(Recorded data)
● ● ● ● ● ● ●

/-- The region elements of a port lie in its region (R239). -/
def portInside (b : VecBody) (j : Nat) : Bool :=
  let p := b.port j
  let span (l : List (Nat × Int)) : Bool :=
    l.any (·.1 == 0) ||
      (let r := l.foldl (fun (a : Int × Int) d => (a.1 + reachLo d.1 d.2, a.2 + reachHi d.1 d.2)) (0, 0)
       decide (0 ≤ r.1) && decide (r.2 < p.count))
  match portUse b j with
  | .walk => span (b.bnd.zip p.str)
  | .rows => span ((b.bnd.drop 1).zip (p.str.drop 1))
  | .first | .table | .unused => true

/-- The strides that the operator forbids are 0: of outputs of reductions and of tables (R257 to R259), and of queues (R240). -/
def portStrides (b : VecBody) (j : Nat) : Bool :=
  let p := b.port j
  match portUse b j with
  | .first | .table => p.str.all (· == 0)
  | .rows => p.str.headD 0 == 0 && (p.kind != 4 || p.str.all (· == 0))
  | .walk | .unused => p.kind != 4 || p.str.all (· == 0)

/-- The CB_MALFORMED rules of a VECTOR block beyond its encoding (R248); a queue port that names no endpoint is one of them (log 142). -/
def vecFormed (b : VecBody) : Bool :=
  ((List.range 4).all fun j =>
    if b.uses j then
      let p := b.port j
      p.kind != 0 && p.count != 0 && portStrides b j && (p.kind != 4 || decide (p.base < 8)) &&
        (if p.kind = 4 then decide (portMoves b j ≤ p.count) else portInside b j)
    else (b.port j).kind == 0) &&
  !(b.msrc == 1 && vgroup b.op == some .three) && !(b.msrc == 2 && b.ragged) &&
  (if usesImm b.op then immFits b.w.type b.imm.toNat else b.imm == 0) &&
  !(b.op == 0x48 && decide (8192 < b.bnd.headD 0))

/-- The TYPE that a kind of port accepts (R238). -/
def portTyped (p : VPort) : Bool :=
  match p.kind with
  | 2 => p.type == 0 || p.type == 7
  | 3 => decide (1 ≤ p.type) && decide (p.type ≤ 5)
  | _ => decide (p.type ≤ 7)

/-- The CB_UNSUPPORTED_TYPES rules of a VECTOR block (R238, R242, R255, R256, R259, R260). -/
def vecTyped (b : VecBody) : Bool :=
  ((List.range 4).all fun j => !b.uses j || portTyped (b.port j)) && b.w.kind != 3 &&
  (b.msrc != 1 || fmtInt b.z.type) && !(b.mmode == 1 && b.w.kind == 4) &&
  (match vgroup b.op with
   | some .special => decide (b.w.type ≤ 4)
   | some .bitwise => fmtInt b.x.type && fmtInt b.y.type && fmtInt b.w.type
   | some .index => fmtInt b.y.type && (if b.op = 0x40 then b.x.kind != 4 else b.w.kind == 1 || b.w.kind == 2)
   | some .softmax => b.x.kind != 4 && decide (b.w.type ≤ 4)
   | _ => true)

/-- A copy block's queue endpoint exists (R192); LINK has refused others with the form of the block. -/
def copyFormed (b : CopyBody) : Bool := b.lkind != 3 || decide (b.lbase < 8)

● ● ● ● ● ● ●

▶ _Problem requirements_: Reproduce the data exactly. All of it is needed.

▶ _Answer for this exercise_:
/-- The region elements of a port lie in its region (R239). -/
def portInside (b : VecBody) (j : Nat) : Bool :=
  let p := b.port j
  let span (l : List (Nat × Int)) : Bool :=
    l.any (·.1 == 0) ||
      (let r := l.foldl (fun (a : Int × Int) d => (a.1 + reachLo d.1 d.2, a.2 + reachHi d.1 d.2)) (0, 0)
       decide (0 ≤ r.1) && decide (r.2 < p.count))
  match portUse b j with
  | .walk => span (b.bnd.zip p.str)
  | .rows => span ((b.bnd.drop 1).zip (p.str.drop 1))
  | .first | .table | .unused => true

/-- The strides that the operator forbids are 0: of outputs of reductions and of tables (R257 to R259), and of queues (R240). -/
def portStrides (b : VecBody) (j : Nat) : Bool :=
  let p := b.port j
  match portUse b j with
  | .first | .table => p.str.all (· == 0)
  | .rows => p.str.headD 0 == 0 && (p.kind != 4 || p.str.all (· == 0))
  | .walk | .unused => p.kind != 4 || p.str.all (· == 0)

/-- The CB_MALFORMED rules of a VECTOR block beyond its encoding (R248); a queue port that names no endpoint is one of them (log 142). -/
def vecFormed (b : VecBody) : Bool :=
  ((List.range 4).all fun j =>
    if b.uses j then
      let p := b.port j
      p.kind != 0 && p.count != 0 && portStrides b j && (p.kind != 4 || decide (p.base < 8)) &&
        (if p.kind = 4 then decide (portMoves b j ≤ p.count) else portInside b j)
    else (b.port j).kind == 0) &&
  !(b.msrc == 1 && vgroup b.op == some .three) && !(b.msrc == 2 && b.ragged) &&
  (if usesImm b.op then immFits b.w.type b.imm.toNat else b.imm == 0) &&
  !(b.op == 0x48 && decide (8192 < b.bnd.headD 0))

/-- The TYPE that a kind of port accepts (R238). -/
def portTyped (p : VPort) : Bool :=
  match p.kind with
  | 2 => p.type == 0 || p.type == 7
  | 3 => decide (1 ≤ p.type) && decide (p.type ≤ 5)
  | _ => decide (p.type ≤ 7)

/-- The CB_UNSUPPORTED_TYPES rules of a VECTOR block (R238, R242, R255, R256, R259, R260). -/
def vecTyped (b : VecBody) : Bool :=
  ((List.range 4).all fun j => !b.uses j || portTyped (b.port j)) && b.w.kind != 3 &&
  (b.msrc != 1 || fmtInt b.z.type) && !(b.mmode == 1 && b.w.kind == 4) &&
  (match vgroup b.op with
   | some .special => decide (b.w.type ≤ 4)
   | some .bitwise => fmtInt b.x.type && fmtInt b.y.type && fmtInt b.w.type
   | some .index => fmtInt b.y.type && (if b.op = 0x40 then b.x.kind != 4 else b.w.kind == 1 || b.w.kind == 2)
   | some .softmax => b.x.kind != 4 && decide (b.w.type ≤ 4)
   | _ => true)

/-- A copy block's queue endpoint exists (R192); LINK has refused others with the form of the block. -/
def copyFormed (b : CopyBody) : Bool := b.lkind != 3 || decide (b.lbase < 8)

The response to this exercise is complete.